Task to complete:
Copy out the entries below exactly as they stand, but only from the line containing "x).now = s.now := rfl" through the line containing "(s.latchTag g).book = s.book := rfl".
____
-- ==== Sys2Proof/Laws/State.lean ====
section
/-! SUPPORT. One lemma per field of State that an update leaves as it was, for every update that changes one block. -/

namespace Sys2Proof.Machine

variable (s : State)

@[simp] theorem State.latch_bus (x : Sample) : (s.latch x).bus = s.bus := rfl
@[simp] theorem State.latch_stations (x : Sample) : (s.latch x).stations = s.stations := rfl
@[simp] theorem State.latch_dck (x : Sample) : (s.latch x).dck = s.dck := rfl
@[simp] theorem State.latch_book (x : Sample) : (s.latch x).book = s.book := rfl
@[simp] theorem State.latch_canisters (x : Sample) : (s.latch x).canisters = s.canisters := rfl
@[simp] theorem State.latch_shots (x : Sample) : (s.latch x).shots = s.shots := rfl
@[simp] theorem State.latch_seg (x : Sample) : (s.latch x).seg = s.seg := rfl
@[simp] theorem State.latch_xfr (x : Sample) : (s.latch x).xfr = s.xfr := rfl
@[simp] theorem State.latch_lids (x : Sample) : (s.latch x).lids = s.lids := rfl
@[simp] theorem State.latch_shaker (x : Sample) : (s.latch x).shaker = s.shaker := rfl
@[simp] theorem State.latch_panel (x : Sample) : (s.latch x).panel = s.panel := rfl
@[simp] theorem State.latch_atn (x : Sample) : (s.latch x).atn = s.atn := rfl
@[simp] theorem State.latch_cfg (x : Sample) : (s.latch x).cfg = s.cfg := rfl
@[simp] theorem State.latch_now (x : Sample) : (s.latch x).now = s.now := rfl
@[simp] theorem State.latch_pending (x : Sample) : (s.latch x).pending = s.pending := rfl

@[simp] theorem State.latchTag_bus (g : Option TinId) : (s.latchTag g).bus = s.bus := rfl
@[simp] theorem State.latchTag_stations (g : Option TinId) : (s.latchTag g).stations = s.stations := rfl
@[simp] theorem State.latchTag_dck (g : Option TinId) : (s.latchTag g).dck = s.dck := rfl
@[simp] theorem State.latchTag_book (g : Option TinId) : (s.latchTag g).book = s.book := rfl
@[simp] theorem State.latchTag_canisters (g : Option TinId) : (s.latchTag g).canisters = s.canisters := rfl
@[simp] theorem State.latchTag_shots (g : Option TinId) : (s.latchTag g).shots = s.shots := rfl
@[simp] theorem State.latchTag_seg (g : Option TinId) : (s.latchTag g).seg = s.seg := rfl
@[simp] theorem State.latchTag_xfr (g : Option TinId) : (s.latchTag g).xfr = s.xfr := rfl
@[simp] theorem State.latchTag_lids (g : Option TinId) : (s.latchTag g).lids = s.lids := rfl
@[simp] theorem State.latchTag_shaker (g : Option TinId) : (s.latchTag g).shaker = s.shaker := rfl
@[simp] theorem State.latchTag_panel (g : Option TinId) : (s.latchTag g).panel = s.panel := rfl
@[simp] theorem State.latchTag_atn (g : Option TinId) : (s.latchTag g).atn = s.atn := rfl
@[simp] theorem State.latchTag_cfg (g : Option TinId) : (s.latchTag g).cfg = s.cfg := rfl
@[simp] theorem State.latchTag_now (g : Option TinId) : (s.latchTag g).now = s.now := rfl
@[simp] theorem State.latchTag_pending (g : Option TinId) : (s.latchTag g).pending = s.pending := rfl

@[simp] theorem State.latchLid_bus (b : Bool) : (s.latchLid b).bus = s.bus := rfl
@[simp] theorem State.latchLid_stations (b : Bool) : (s.latchLid b).stations = s.stations := rfl
@[simp] theorem State.latchLid_dck (b : Bool) : (s.latchLid b).dck = s.dck := rfl
@[simp] theorem State.latchLid_book (b : Bool) : (s.latchLid b).book = s.book := rfl
@[simp] theorem State.latchLid_canisters (b : Bool) : (s.latchLid b).canisters = s.canisters := rfl
@[simp] theorem State.latchLid_shots (b : Bool) : (s.latchLid b).shots = s.shots := rfl
@[simp] theorem State.latchLid_seg (b : Bool) : (s.latchLid b).seg = s.seg := rfl
@[simp] theorem State.latchLid_xfr (b : Bool) : (s.latchLid b).xfr = s.xfr := rfl
@[simp] theorem State.latchLid_lids (b : Bool) : (s.latchLid b).lids = s.lids := rfl
@[simp] theorem State.latchLid_shaker (b : Bool) : (s.latchLid b).shaker = s.shaker := rfl
@[simp] theorem State.latchLid_panel (b : Bool) : (s.latchLid b).panel = s.panel := rfl
@[simp] theorem State.latchLid_atn (b : Bool) : (s.latchLid b).atn = s.atn := rfl
@[simp] theorem State.latchLid_cfg (b : Bool) : (s.latchLid b).cfg = s.cfg := rfl
@[simp] theorem State.latchLid_now (b : Bool) : (s.latchLid b).now = s.now := rfl
@[simp] theorem State.latchLid_pending (b : Bool) : (s.latchLid b).pending = s.pending := rfl

@[simp] theorem State.latchGray_bus (n : Nat) (g : Gray) : (s.latchGray n g).bus = s.bus := rfl
@[simp] theorem State.latchGray_stations (n : Nat) (g : Gray) : (s.latchGray n g).stations = s.stations := rfl
@[simp] theorem State.latchGray_dck (n : Nat) (g : Gray) : (s.latchGray n g).dck = s.dck := rfl
@[simp] theorem State.latchGray_book (n : Nat) (g : Gray) : (s.latchGray n g).book = s.book := rfl
@[simp] theorem State.latchGray_canisters (n : Nat) (g : Gray) : (s.latchGray n g).canisters = s.canisters := rfl
@[simp] theorem State.latchGray_shots (n : Nat) (g : Gray) : (s.latchGray n g).shots = s.shots := rfl
@[simp] theorem State.latchGray_seg (n : Nat) (g : Gray) : (s.latchGray n g).seg = s.seg := rfl
@[simp] theorem State.latchGray_xfr (n : Nat) (g : Gray) : (s.latchGray n g).xfr = s.xfr := rfl
@[simp] theorem State.latchGray_lids (n : Nat) (g : Gray) : (s.latchGray n g).lids = s.lids := rfl
@[simp] theorem State.latchGray_shaker (n : Nat) (g : Gray) : (s.latchGray n g).shaker = s.shaker := rfl
@[simp] theorem State.latchGray_panel (n : Nat) (g : Gray) : (s.latchGray n g).panel = s.panel := rfl
@[simp] theorem State.latchGray_atn (n : Nat) (g : Gray) : (s.latchGray n g).atn = s.atn := rfl
@[simp] theorem State.latchGray_cfg (n : Nat) (g : Gray) : (s.latchGray n g).cfg = s.cfg := rfl
@[simp] theorem State.latchGray_now (n : Nat) (g : Gray) : (s.latchGray n g).now = s.now := rfl
@[simp] theorem State.latchGray_pending (n : Nat) (g : Gray) : (s.latchGray n g).pending = s.pending := rfl

@[simp] theorem State.rxError_stations : (s.rxError).stations = s.stations := rfl
@[simp] theorem State.rxError_dck : (s.rxError).dck = s.dck := rfl
@[simp] theorem State.rxError_book : (s.rxError).book = s.book := rfl
@[simp] theorem State.rxError_canisters : (s.rxError).canisters = s.canisters := rfl
@[simp] theorem State.rxError_shots : (s.rxError).shots = s.shots := rfl
@[simp] theorem State.rxError_seg : (s.rxError).seg = s.seg := rfl
@[simp] theorem State.rxError_xfr : (s.rxError).xfr = s.xfr := rfl
@[simp] theorem State.rxError_lids : (s.rxError).lids = s.lids := rfl
@[simp] theorem State.rxError_shaker : (s.rxError).shaker = s.shaker := rfl
@[simp] theorem State.rxError_panel : (s.rxError).panel = s.panel := rfl
@[simp] theorem State.rxError_atn : (s.rxError).atn = s.atn := rfl
@[simp] theorem State.rxError_cfg : (s.rxError).cfg = s.cfg := rfl
@[simp] theorem State.rxError_pins : (s.rxError).pins = s.pins := rfl
@[simp] theorem State.rxError_now : (s.rxError).now = s.now := rfl
@[simp] theorem State.rxError_pending : (s.rxError).pending = s.pending := rfl

@[simp] theorem State.place_stations (n : Notice) : (s.place n).stations = s.stations := rfl
@[simp] theorem State.place_dck (n : Notice) : (s.place n).dck = s.dck := rfl
@[simp] theorem State.place_book (n : Notice) : (s.place n).book = s.book := rfl
@[simp] theorem State.place_canisters (n : Notice) : (s.place n).canisters = s.canisters := rfl
@[simp] theorem State.place_shots (n : Notice) : (s.place n).shots = s.shots := rfl
@[simp] theorem State.place_seg (n : Notice) : (s.place n).seg = s.seg := rfl
@[simp] theorem State.place_xfr (n : Notice) : (s.place n).xfr = s.xfr := rfl
@[simp] theorem State.place_lids (n : Notice) : (s.place n).lids = s.lids := rfl
@[simp] theorem State.place_shaker (n : Notice) : (s.place n).shaker = s.shaker := rfl
@[simp] theorem State.place_panel (n : Notice) : (s.place n).panel = s.panel := rfl
@[simp] theorem State.place_atn (n : Notice) : (s.place n).atn = s.atn := rfl
@[simp] theorem State.place_cfg (n : Notice) : (s.place n).cfg = s.cfg := rfl
@[simp] theorem State.place_pins (n : Notice) : (s.place n).pins = s.pins := rfl
@[simp] theorem State.place_now (n : Notice) : (s.place n).now = s.now := rfl
@[simp] theorem State.place_pending (n : Notice) : (s.place n).pending = s.pending := rfl

@[simp] theorem State.placeAgain_stations (q : Queued) : (s.placeAgain q).stations = s.stations := rfl
@[simp] theorem State.placeAgain_dck (q : Queued) : (s.placeAgain q).dck = s.dck := rfl
@[simp] theorem State.placeAgain_book (q : Queued) : (s.placeAgain q).book = s.book := rfl
@[simp] theorem State.placeAgain_canisters (q : Queued) : (s.placeAgain q).canisters = s.canisters := rfl
@[simp] theorem State.placeAgain_shots (q : Queued) : (s.placeAgain q).shots = s.shots := rfl
@[simp] theorem State.placeAgain_seg (q : Queued) : (s.placeAgain q).seg = s.seg := rfl
@[simp] theorem State.placeAgain_xfr (q : Queued) : (s.placeAgain q).xfr = s.xfr := rfl
@[simp] theorem State.placeAgain_lids (q : Queued) : (s.placeAgain q).lids = s.lids := rfl
@[simp] theorem State.placeAgain_shaker (q : Queued) : (s.placeAgain q).shaker = s.shaker := rfl
@[simp] theorem State.placeAgain_panel (q : Queued) : (s.placeAgain q).panel = s.panel := rfl
@[simp] theorem State.placeAgain_atn (q : Queued) : (s.placeAgain q).atn = s.atn := rfl
@[simp] theorem State.placeAgain_cfg (q : Queued) : (s.placeAgain q).cfg = s.cfg := rfl
@[simp] theorem State.placeAgain_pins (q : Queued) : (s.placeAgain q).pins = s.pins := rfl
@[simp] theorem State.placeAgain_now (q : Queued) : (s.placeAgain q).now = s.now := rfl
@[simp] theorem State.placeAgain_pending (q : Queued) : (s.placeAgain q).pending = s.pending := rfl

@[simp] theorem State.setQueue_stations (l : List Queued) : (s.setQueue l).stations = s.stations := rfl
@[simp] theorem State.setQueue_dck (l : List Queued) : (s.setQueue l).dck = s.dck := rfl
@[simp] theorem State.setQueue_book (l : List Queued) : (s.setQueue l).book = s.book := rfl
@[simp] theorem State.setQueue_canisters (l : List Queued) : (s.setQueue l).canisters = s.canisters := rfl
@[simp] theorem State.setQueue_shots (l : List Queued) : (s.setQueue l).shots = s.shots := rfl
@[simp] theorem State.setQueue_seg (l : List Queued) : (s.setQueue l).seg = s.seg := rfl
@[simp] theorem State.setQueue_xfr (l : List Queued) : (s.setQueue l).xfr = s.xfr := rfl
@[simp] theorem State.setQueue_lids (l : List Queued) : (s.setQueue l).lids = s.lids := rfl
@[simp] theorem State.setQueue_shaker (l : List Queued) : (s.setQueue l).shaker = s.shaker := rfl
@[simp] theorem State.setQueue_panel (l : List Queued) : (s.setQueue l).panel = s.panel := rfl
@[simp] theorem State.setQueue_atn (l : List Queued) : (s.setQueue l).atn = s.atn := rfl
@[simp] theorem State.setQueue_cfg (l : List Queued) : (s.setQueue l).cfg = s.cfg := rfl
@[simp] theorem State.setQueue_pins (l : List Queued) : (s.setQueue l).pins = s.pins := rfl
@[simp] theorem State.setQueue_now (l : List Queued) : (s.setQueue l).now = s.now := rfl
@[simp] theorem State.setQueue_pending (l : List Queued) : (s.setQueue l).pending = s.pending := rfl

@[simp] theorem State.modPeer_bus (n : Nat) (f : Station → Station) : (s.modPeer n f).bus = s.bus := rfl
@[simp] theorem State.modPeer_dck (n : Nat) (f : Station → Station) : (s.modPeer n f).dck = s.dck := rfl
@[simp] theorem State.modPeer_book (n : Nat) (f : Station → Station) : (s.modPeer n f).book = s.book := rfl
@[simp] theorem State.modPeer_canisters (n : Nat) (f : Station → Station) : (s.modPeer n f).canisters = s.canisters := rfl
@[simp] theorem State.modPeer_shots (n : Nat) (f : Station → Station) : (s.modPeer n f).shots = s.shots := rfl
@[simp] theorem State.modPeer_seg (n : Nat) (f : Station → Station) : (s.modPeer n f).seg = s.seg := rfl
@[simp] theorem State.modPeer_xfr (n : Nat) (f : Station → Station) : (s.modPeer n f).xfr = s.xfr := rfl
@[simp] theorem State.modPeer_lids (n : Nat) (f : Station → Station) : (s.modPeer n f).lids = s.lids := rfl
@[simp] theorem State.modPeer_shaker (n : Nat) (f : Station → Station) : (s.modPeer n f).shaker = s.shaker := rfl
@[simp] theorem State.modPeer_panel (n : Nat) (f : Station → Station) : (s.modPeer n f).panel = s.panel := rfl
@[simp] theorem State.modPeer_atn (n : Nat) (f : Station → Station) : (s.modPeer n f).atn = s.atn := rfl
@[simp] theorem State.modPeer_cfg (n : Nat) (f : Station → Station) : (s.modPeer n f).cfg = s.cfg := rfl
@[simp] theorem State.modPeer_pins (n : Nat) (f : Station → Station) : (s.modPeer n f).pins = s.pins := rfl
@[simp] theorem State.modPeer_now (n : Nat) (f : Station → Station) : (s.modPeer n f).now = s.now := rfl
@[simp] theorem State.modPeer_pending (n : Nat) (f : Station → Station) : (s.modPeer n f).pending = s.pending := rfl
____
Finished task:
@[simp] theorem State.latch_now (x : Sample) : (s.latch x).now = s.now := rfl
@[simp] theorem State.latch_pending (x : Sample) : (s.latch x).pending = s.pending := rfl

@[simp] theorem State.latchTag_bus (g : Option TinId) : (s.latchTag g).bus = s.bus := rfl
@[simp] theorem State.latchTag_stations (g : Option TinId) : (s.latchTag g).stations = s.stations := rfl
@[simp] theorem State.latchTag_dck (g : Option TinId) : (s.latchTag g).dck = s.dck := rfl
@[simp] theorem State.latchTag_book (g : Option TinId) : (s.latchTag g).book = s.book := rfl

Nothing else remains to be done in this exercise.